NP-C should be considered in children with progressive neurological deterioration. Subtle neurological problems combined with a history of prolonged neonatal jaundice and/or hepatosplenomegaly may provide early evidence of the disease.

摘要

目的

在一项关于儿童进行性智力和神经功能衰退的英国流行病学研究中描述尼曼-匹克C型(NP-C)病病例。

方法

1997年至2015年间,儿科医生通过英国儿科监测单位报告病例。

结果

共识别出53例NP-C患者,其中女性29例,男性24例。
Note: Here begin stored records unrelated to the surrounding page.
-- ==== Sys2Proof/Machine/Assembler.lean ====
section
/-! DEFINITION. The toolchain around the machine: mnemonics, source grammar, emission (30_encoding.md R60 to
R67). It is software and no step depends on it. -/

namespace Sys2Proof.Machine

/-- The two assembly-time errors (30_encoding.md R64). The machine never raises either. -/
inductive AsmError where
  | malformedLine
  | unknownMnemonic
deriving DecidableEq, Repr

/-! ## The mnemonic table -/

/-- `mnemonic_to_opcode`: exact match in the fixed table (30_encoding.md R60). -/
def mnemonicToOpcode (name : List Char) : Except AsmError Opcode :=
  if name = ['l', 'd', 'c'] then .ok 2#4
  else if name = ['l', 'd', 'r'] then .ok 12#4
  else if name = ['s', 't'] then .ok 11#4
  else if name = ['e', 'q'] then .ok 7#4
  else .error .unknownMnemonic

/-- A number below 100 in decimal digits. -/
def decimalDigits (n : Nat) : List Char :=
  let digit := fun d => Char.ofNat (48 + d)
  if n < 10 then [digit n] else [digit (n / 10 % 10), digit (n % 10)]

/-- `opcode_to_mnemonic`: never fails; the sentinel `unknown(<opcode>)` for the rest (30_encoding.md R60). -/
def opcodeToMnemonic (opcode : Opcode) : List Char :=
  if opcode = 2#4 then ['l', 'd', 'c']
  else if opcode = 12#4 then ['l', 'd', 'r']
  else if opcode = 11#4 then ['s', 't']
  else if opcode = 7#4 then ['e', 'q']
  else ['u', 'n', 'k', 'n', 'o', 'w', 'n', '('] ++ decimalDigits opcode.toNat ++ [')']

/-! ## Characters, lines, tokens -/

/-- The characters other than line feed that may end a line, a point 91_not_in_source.md leaves open: the control
characters vertical tab, form feed, carriage return, the file, group and record separators and next line, and the two
Unicode separators of lines and paragraphs. That these are all is PRESUMED (log 8). -/
def mayEndLine (c : Char) : Bool :=
  let n := c.toNat
  (0x0B ≤ n && n ≤ 0x0D) || (0x1C ≤ n && n ≤ 0x1E) || n == 0x85 || n == 0x2028 || n == 0x2029

/-- The characters other than space and tab that may be white space, a point 91_not_in_source.md leaves open: those that
may end a line, the unit separator, the spaces of Unicode outside ASCII, and the byte-order mark. That these are all is
PRESUMED (log 8): a letter, a digit or a sign of any alphabet is none of them. -/
def mayBeSpace (c : Char) : Bool :=
  let n := c.toNat
  mayEndLine c || n == 0x1F || n == 0xA0 || n == 0x1680 || n == 0x180E || (0x2000 ≤ n && n ≤ 0x200B) ||
    n == 0x202F || n == 0x205F || n == 0x3000 || n == 0xFEFF

/-- Space and tab separate tokens, and the characters that may be white space are open (log 8); no other character
separates (30_encoding.md R61). DESIGN CHOICE (log 8): an open character has one treatment at every place of every text,
so a byte-order mark at the start of a text is treated as one inside it and is never dropped there alone. -/
def isSpace (c : Char) : Bool :=
  c == ' ' || c == '\t' || (mayBeSpace c && Config.openSpace c)

/-- A line feed ends a line, and the characters that may end one are open (log 8); no other character ends a line, in a
comment neither (30_encoding.md R61, R62). DESIGN CHOICE (log 8): an open character has one treatment at every place of
every text, so a lone carriage return is treated as one before a line feed. -/
def isNewline (c : Char) : Bool :=
  c == '\n' || (mayEndLine c && Config.openNewline c)

/-- The pieces between the characters that satisfy `sep`, empty ones included. -/
def splitOn (sep : Char → Bool) : List Char → List (List Char)
  | [] => [[]]
  | c :: rest =>
    if sep c then [] :: splitOn sep rest
    else
      match splitOn sep rest with
      | [] => [[c]]
      | piece :: more => (c :: piece) :: more

/-- "Split input into lines" (30_encoding.md R61). -/
def sourceLines (text : List Char) : List (List Char) := splitOn isNewline text

/-- The tokens of a line, separated by one or more white space characters, after trimming
(30_encoding.md R61). -/
def tokens (line : List Char) : List (List Char) := (splitOn isSpace line).filter fun t => t ≠ []

/-- Empty after trimming, or `#` is the first character that is not white space (30_encoding.md R62). -/
def isSkipped (line : List Char) : Bool :=
  match tokens line with
  | [] => true
  | t :: _ => t.head? == some '#'

/-! ## The operand token -/

/-- The value of a digit `0` to `9`. -/
def digitValue (c : Char) : Option Nat :=
  if 48 ≤ c.toNat ∧ c.toNat ≤ 57 then some (c.toNat - 48) else none

/-- The value of a sequence of digits after a value already read. -/
def digitsValue (acc : Nat) : List Char → Option Nat
  | [] => some acc
  | c :: rest =>
    match digitValue c with
    | some d => digitsValue (10 * acc + d) rest
    | none => none

/-- One or more digits. -/
def naturalToken : List Char → Option Nat
  | [] => none
  | digits => digitsValue 0 digits

/-- An optional `+` or `-`, then one or more digits; nothing else (30_encoding.md R63, D14). -/
def integerToken : List Char → Option Int
  | '+' :: digits => (naturalToken digits).map fun n : Nat => (n : Int)
  | '-' :: digits => (naturalToken digits).map fun n : Nat => -(n : Int)
  | digits => (naturalToken digits).map fun n : Nat => (n : Int)

/-! ## Assembly -/

/-- The operand of a line of exactly two tokens whose second is an integer (30_encoding.md R64). -/
def operandOfTokens : List (List Char) → Option Int
  | [_, operand] => integerToken operand
  | _ => none

/-- The first token, which is the mnemonic. -/
def mnemonicOfTokens (ts : List (List Char)) : List Char := ts.headD []

/-- One line that is neither blank nor a comment (30_encoding.md R61, R63, R64). A line with both defects
reports either (U9; log 9). The operand stays unreduced until it is encoded (R63). -/
def assembleLine (line : List Char) : Except AsmError RawInstr :=
  match mnemonicToOpcode (mnemonicOfTokens (tokens line)), operandOfTokens (tokens line) with
  | .ok opcode, some operand => .ok { opcode := opcode.toNat, operand := operand }
  | .ok _, none => .error .malformedLine
  | .error e, some _ => .error e
  | .error e, none => .error (if Config.twoDefectsAreSyntaxError line then .malformedLine else e)

/-- The lines in source order, skipped ones left out; the first error aborts (30_encoding.md R61, R64). -/
def assembleLines : List (List Char) → Except AsmError (List RawInstr)
  | [] => .ok []
  | line :: rest =>
    if isSkipped line then assembleLines rest
    else
      match assembleLine line with
      | .error e => .error e
      | .ok r => (assembleLines rest).map fun rs => r :: rs

/-- `assemble`: source text to instruction sequence (30_encoding.md R61 to R65). -/
def assemble (text : List Char) : Except AsmError (List RawInstr) := assembleLines (sourceLines text)

/-- `emit_binary`: each instruction's four bytes, in order, and nothing else (30_encoding.md R66). -/
def emitBinary (rs : List RawInstr) : List Byte := rs.flatMap fun r => (encodeRaw r).bytes

/-- A record of the diagnostic log (30_encoding.md R67). -/
structure LogRecord where
  mnemonic : List Char
  operand : Int
deriving DecidableEq, Repr

/-- `emit_log`: the resolved mnemonic and the raw operand of each instruction, in order
(30_encoding.md R67). DESIGN CHOICE (log 17): for a pair whose opcode is outside `[0, 15]`, of which the spec says
nothing here, the mnemonic is that of the opcode's low four bits. `assemble` makes no such pair. -/
def emitLog (rs : List RawInstr) : List LogRecord :=
  rs.map fun r => { mnemonic := opcodeToMnemonic (maskRaw r).opcode, operand := r.operand }

end Sys2Proof.Machine
end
15例有全身表现(新生儿黄疸和/或肝脾肿大)。38例以神经症状起病,最常见的首发症状是步态障碍/共济失调(29例,76%)。49例最终出现神经问题,最常见的是学习/认知困难(40例,82%)、癫痫发作(33例,67%)、吞咽困难(20例,41%)、构音障碍(18例,37%)、猝倒(17例,35%)和视力减退(8例,16%);最常见的异常体征是垂直性核上性凝视麻痹(35例,71%)、肌张力减退(19例,39%)和肝脾肿大(19例,39%)。38例神经症状起病病例的诊断中位延迟时间为3年(范围0.3 - 12.8年)。确诊检查包括皮肤成纤维细胞的荧光素染色(42例)、30例进行了骨髓检查(最后1例在2011年),以及越来越多的DNA研究,20例发现了NP-C1基因突变。

解读

对于进行性神经功能衰退的儿童应考虑NP-C病。细微的神经问题伴有长时间新生儿黄疸和/或肝脾肿大病史可能是该病的早期证据。